*Problem statement:*
Once the line containing "(∀ (w : Writer) (n" has been copied, stop; copy every line before it exactly, beginning with the first line of the material below.

'''

/-- The arrival counters' registers: a write sets a counter, ORDER_CONSUME subtracts what the counter holds and more is refused, each then completing
the waits it satisfies; ORDER_CTRL sets the buffer enables and empties the buffers it turns off (R213, R217, R237). A wait satisfied by a counter
consumes exactly its target, and a counter with no wait on it keeps its value (R219). -/
def Obligations.OrderRegistersAndCounters : Prop :=
  (∀ (w : Writer) (n : Fin 2048) (v : Word) (s : State), writerLive s w = true →
     (mayCtr s w n.val = true → waitsFor s (0x80000 + 8 * n.val) v.toNat = none →
       Settles (.orderCountWrite w n v) s (settleCtr (setCtr n.val v s))) ∧
     (mayCtr s w (bits v.toNat 40 11) = true → waitsFor s 0x84008 v.toNat = none → bits v.toNat 0 40 ≤ (getCtr s (bits v.toNat 40 11)).toNat →
       Settles (.orderConsume w v) s (settleCtr (setCtr (bits v.toNat 40 11)
         (BitVec.ofNat 64 ((getCtr s (bits v.toNat 40 11)).toNat - bits v.toNat 0 40)) s))) ∧
     (mayCtr s w (bits v.toNat 40 11) = true → waitsFor s 0x84008 v.toNat = none → (getCtr s (bits v.toNat 40 11)).toNat < bits v.toNat 0 40 →
       Settles (.orderConsume w v) s (accessViolation w (writerNo s w) 0x84008 v.toNat s)) ∧
     (writerPriv s w = true → locked s 6 = false → ∃ u, Settles (.orderCtrl w v) s u ∧ u.order.boothBuf = v.toNat.testBit 4 ∧
       u.order.siteBuf = BitVec.ofNat 4 v.toNat ∧ (v.toNat.testBit 4 = false → ∀ b, b < 40 → Tab.get [] u.order.boothBufs b = []) ∧
       (∀ k, k < 4 → v.toNat.testBit k = false → Tab.get [] u.order.siteBufs k = []))) ∧
  (∀ (s : State) (n : Nat),
     ((∀ w ∈ s.order.waits, w.counter ≠ n) → getCtr (settleCtr s) n = getCtr s n) ∧
     (∀ w, s.order.waits = [w] → w.counter = n → w.target ≤ getCtr s n → w.limit = 0 →
       getCtr (settleCtr s) n = (if w.consume then getCtr s n - w.target else getCtr s n) ∧ (settleCtr s).order.waits = []) ∧
     (∀ w, s.order.waits = [w] → w.counter = n → getCtr s n < w.target → getCtr (settleCtr s) n = getCtr s n ∧ (settleCtr s).order.waits = [w]))

/-! ### What the stacks return, the home's timers, partitions (04 to 06, 14) -/

/-- A read that the stack answers, judged under the maps of its request's epoch: data that passes its check goes to the requester with OK, or with POISONED
where the metadata says so; a mismatch is read once more, with every line that was read with it held, and nothing leaves the device; data that passes on the retry is transient, counted, and
returned with OK_RETRIED, in a compressed block each of its four lines; a mismatch that persists is settled as lasting with the check found first (R113, R147,
R152), and the block that a mismatch leaves is stored plain with the values its lines read as (R150). CHANNEL_TRAINING_DONE records the channels that can be
used (R105). -/
def Obligations.StackReadsReturn : Prop :=
  ∀ (line : BitVec 36) (raw : RawLine) (k : Fin 20) (up : BitVec 32) (s : State) (x : StackRead) (r : Req),
    let l := line.toNat
    let v := lookUnder r.epoch s
    (x.req = some r → (s.mem.reads.find? fun x => x.line = l && x.found.isNone) = some x → isNarrow r.pkt = false → ∀ w d,
      rawLine v l raw = some (w, d) → rawOk v l (w, d) = true →
      ∃ u, u.mem.lines = s.mem.lines ∧ lineHeld u l = false ∧ Ends (.carouselReadReturn line raw) s
        (finish r (if wordPoison w then { status := .poisoned, data := [allOnes] } else { status := .ok, data := [hotView u l d] }) u)) ∧
    (x.req = some r → (s.mem.reads.find? fun x => x.line = l && x.found.isNone) = some x → (∀ y, rawLine v l raw = some y → rawOk v l y = false) →
      ∃ u, Ends (.carouselReadReturn line raw) s u ∧ Tab.find u.mem.holds l = some .retry ∧ (∀ n ∈ readTogether v l, lineHeld u n = true) ∧
        { x with found := some (checksRead v l raw) } ∈ u.mem.reads ∧ u.mem.lines = s.mem.lines ∧ u.outbox = s.outbox) ∧
    (x.req = some r → (s.mem.reads.find? fun x => x.line = l && x.found.isSome) = some x → isNarrow r.pkt = false → rawCompressed v l raw = false →
      rawOk v l (rawPlain v l raw) = true → wordPoison (rawPlain v l raw).1 = false →
      ∃ u, u.mem.lines = s.mem.lines ∧ u.integ.transient = satInc 32 s.integ.transient ∧ Ends (.lineRetryReadReturn line raw) s
        (finish r { status := .okRetried, data := [hotView u l (rawPlain v l raw).2] } u)) ∧
    (x.req = some r → (s.mem.reads.find? fun x => x.line = l && x.found.isSome) = some x → isNarrow r.pkt = false → rawCompressed v l raw = true →
      ∀ ws ds, rawBlock v l raw = some (ws, ds) →
      (∀ n ∈ blockLines l, rawOk v n (ws.getD (n % 4) 0, ds.getD (n % 4) 0) = true ∧ wordPoison (ws.getD (n % 4) 0) = false) →
      ∃ u, u.mem.lines = s.mem.lines ∧ u.integ.transient = satAdd 32 s.integ.transient 4 ∧ Ends (.lineRetryReadReturn line raw) s
        (finish r { status := .okRetried, data := [hotView u l (ds.getD (l % 4) 0)] } u)) ∧
    (x.req = some r → (s.mem.reads.find? fun x => x.line = l && x.found.isSome) = some x → rawCompressed v l raw = false →
      rawOk v l (rawPlain v l raw) = false →
      ∃ u, u.mem.lines = s.mem.lines ∧
        Ends (.lineRetryReadReturn line raw) s (lastingRead x (settleLasting l (foundFirst x l) u))) ∧
    (s.power.phase = .clocked → ∃ u, Gives (.channelTrainingDone k up) s u ∧ (getStack u k.val).trained = true ∧ (getStack u k.val).up = up ∧
      ∀ j, j ≠ k.val → getStack u j = getStack s j) ∧
    blockCompressed (plainBlock l s) l = false ∧ (∀ n, (getLine (plainBlock l s) n).seq = (getLine s n).seq ∧
      viewData (plainBlock l s) n (getLine (plainBlock l s) n) = viewData s n (getLine s n))

/-- The home's timers: a transaction silent for HOME_TIMEOUT makes its silent agents lost and is counted; a lost agent's sweep ends; a reservation not taken
passes to the next waiter for 1,024 HOME cycles, or leaves the line free; a hot line is flushed 256 HOME cycles after its first store, on a fenced line without storing anything, and, once
flushed, leaves its table after 2,000 without one (R195, R198, R200, R202, R451). -/
def Obligations.HomeTimers : Prop :=
  ∀ (slice : Fin 8) (idx : Fin 1024) (a : Fin 32) (line : BitVec 36) (s : State) (t : Txn) (x : Reserve) (h : Hot) (first : Nat),
    ((s.home.txns.find? fun t => t.slice = slice.val && t.idx = idx.val) = some t → silentAgents s t ≠ [] → (ringOf s).isSome = true →
      ∃ u, Settles (.homeTimeout slice idx) s u ∧ u.home.timeouts = satInc 16 s.home.timeouts ∧
        ∀ z ∈ silentAgents s t, agentLostBit u z = true) ∧
    ((s.home.sweeps.any fun w => w.agent = a.val) = true → ∃ u, Settles (.agentSweepDone a) s u ∧ (∀ w ∈ u.home.sweeps, w.agent ≠ a.val)) ∧
    ((s.home.reserves.find? fun x => x.line = line.toNat) = some x → x.until_ ≤ s.now → ∃ u, Settles (.waiterReservationExpiry line) s u ∧
      u.home.reserves = (s.home.reserves.filter fun y => y ≠ x) ++ (match x.rest with
        | [] => []
        | w :: ws => [{ line := x.line, waiter := w, until_ := s.now + 256, rest := ws }])) ∧
    (findHot s line.toNat = some h → h.firstAt = some first → first + 64 ≤ s.now → h.mask = BitVec.allOnes 64 → h.owed = [] →
      lineHeld s line.toNat = false → fenced s line.toNat = false → channelUp s line.toNat = true → keyMissing (lookUnder h.epoch s) line.toNat = false →
      (blockCompressed s line.toNat && (blockLines line.toNat).any (badCheck (lookUnder h.epoch s))) = false → s.upsets = [] →
      ∃ u, Settles (.hotLineFlush line) s u ∧ (getLine u line.toNat).data = h.data ∧
        findHot u line.toNat = some { h with mask := 0, data := 0, firstAt := none, retried := false }) ∧
    (findHot s line.toNat = some h → h.firstAt = some first → first + 64 ≤ s.now → h.mask ≠ 0 → h.owed = [] → lineHeld s line.toNat = false →
      fenced s line.toNat = true → ∃ u, Settles (.hotLineFlush line) s u ∧ u.mem.lines = s.mem.lines ∧
        findHot u line.toNat = some { h with mask := 0, data := 0, firstAt := none, retried := false }) ∧
    (findHot s line.toNat = some h → (∀ y ∈ s.home.hot, y.line = line.toNat → y = h) → h.lastAt + 500 ≤ s.now → h.mask = 0 →
      ∃ u, Settles (.hotLineClose line) s u ∧ findHot u line.toNat = none ∧ u.mem.lines = s.mem.lines)

/-- The actions on a partition by Table 14.2, each with its CONTROL_RESULT, by a writer with authority: START of a STOPPED partition begins STARTING,
in STOPPING it is latched; STOP of a RUNNING one begins STOPPING, and cancels a latched START; CLEAR_FAULT of a quiescent FAULTED one brings STOPPED
and clears its cause; in every other state the action is refused and only its result changes (R435, R436). What ends a partition's changes: 10,000
METER cycles after its admission a STARTING partition runs; a STOPPING one that is quiescent stops, or starts again where START was latched, and one
that has been retired is UNASSIGNED, what it held free in every bank; a fault takes STARTING, RUNNING and STOPPING to FAULTED with its cause (R434,
R435, R437, R444). That the 10,000 cycles are counted from the admission is the model's reading (log 33). -/
def Obligations.PartitionStates : Prop :=
  (∀ (w : Writer) (p : Fin 32) (s : State), writerLive s w = true → writerMay s w p.val = true →
     let x := getPart s p.val
     let only (c : Instr) (latch : Bool) (r : Nat) : Prop :=
       ∃ u, Settles c s u ∧ getPart u p.val = { x with latch := latch, ctl := r } ∧ u.barker = s.barker ∧ u.qps = s.qps
     let goes (c : Instr) (st : PartSt) : Prop := ∃ u, Settles c s u ∧ (getPart u p.val).st = st ∧ (getPart u p.val).ctl = 0 ∧
       (getPart u p.val).latch = false
     (x.releasing = false → x.st = .stopped → goes (.partStart w p) .starting) ∧
     (x.releasing = false → x.st = .stopping → only (.partStart w p) true 3) ∧
     ((x.releasing = true ∨ (x.st ≠ .stopped ∧ x.st ≠ .stopping)) → only (.partStart w p) x.latch 5) ∧
     (sleeping s p.val = false → x.st = .running → goes (.partStop w p) .stopping) ∧
     (sleeping s p.val = false → x.st = .stopping → x.latch = true → only (.partStop w p) false 4) ∧
     (sleeping s p.val = false → ((x.st ≠ .running ∧ x.st ≠ .stopping) ∨ (x.st = .stopping ∧ x.latch = false)) → only (.partStop w p) x.latch 5) ∧
     (x.st = .faulted → partQuiet s p.val = true → ∃ u, Settles (.partClearFault w p) s u ∧ (getPart u p.val).st = .stopped ∧
       (getPart u p.val).cause = 0 ∧ (getPart u p.val).ctl = 0) ∧
     (x.st = .faulted → partQuiet s p.val = false → only (.partClearFault w p) x.latch 7) ∧
     (x.st ≠ .faulted → only (.partClearFault w p) x.latch 5)) ∧
  (∀ (p : Fin 32) (cause : PartCause) (place : BitVec 8) (s : State) (t : Nat),
     let x := getPart s p.val
     (x.st = .starting → x.startAt = some t → t ≤ s.now → ∃ u, Settles (.partStartingDone p) s u ∧ (getPart u p.val).st = .running ∧
       (getPart u p.val).startAt = none ∧ (∀ b ∈ partBooths s p.val, tlbOf u b = [])) ∧
     (partQuiet s p.val = true → (x.releasing && x.retired) = false → x.st = .stopping → x.latch = false →
       ∃ u, Settles (.partQuiescent p) s u ∧ (getPart u p.val).st = .stopped) ∧
     (partQuiet s p.val = true → (x.releasing && x.retired) = false → x.st = .stopping → x.latch = true →
       ∃ u, Settles (.partQuiescent p) s u ∧ (getPart u p.val).st = .starting ∧ (getPart u p.val).latch = false) ∧
     (partQuiet s p.val = true → x.releasing = true → x.retired = true → ∃ u, Settles (.partQuiescent p) s u ∧
       (getPart u p.val).st = .unassigned ∧ Tab.find u.rig.cur.parts p.val = none ∧ (∀ e ∈ u.rig.cur.wins, e.2.part ≠ p.val) ∧
       (∀ d, u.rig.draining = some d → ∀ e ∈ d.maps.wins, e.2.part ≠ p.val) ∧
       (∀ l, u.rig.loaded = some l → l.part ≠ p.val → ∀ e ∈ l.maps.wins, e.2.part ≠ p.val)) ∧
     ((x.st = .starting ∨ x.st = .running ∨ x.st = .stopping) → ∃ u, Settles (.partitionFault p cause place) s u ∧
       (getPart u p.val).st = .faulted ∧ (getPart u p.val).cause = (match cause with
         | .boothState => 1
         | .keySlot => 2
         | .bankState => 3)))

'''

*Expected answer:*
/-- The arrival counters' registers: a write sets a counter, ORDER_CONSUME subtracts what the counter holds and more is refused, each then completing
the waits it satisfies; ORDER_CTRL sets the buffer enables and empties the buffers it turns off (R213, R217, R237). A wait satisfied by a counter
consumes exactly its target, and a counter with no wait on it keeps its value (R219). -/
def Obligations.OrderRegistersAndCounters : Prop :=
  (∀ (w : Writer) (n : Fin 2048) (v : Word) (s : State), writerLive s w = true →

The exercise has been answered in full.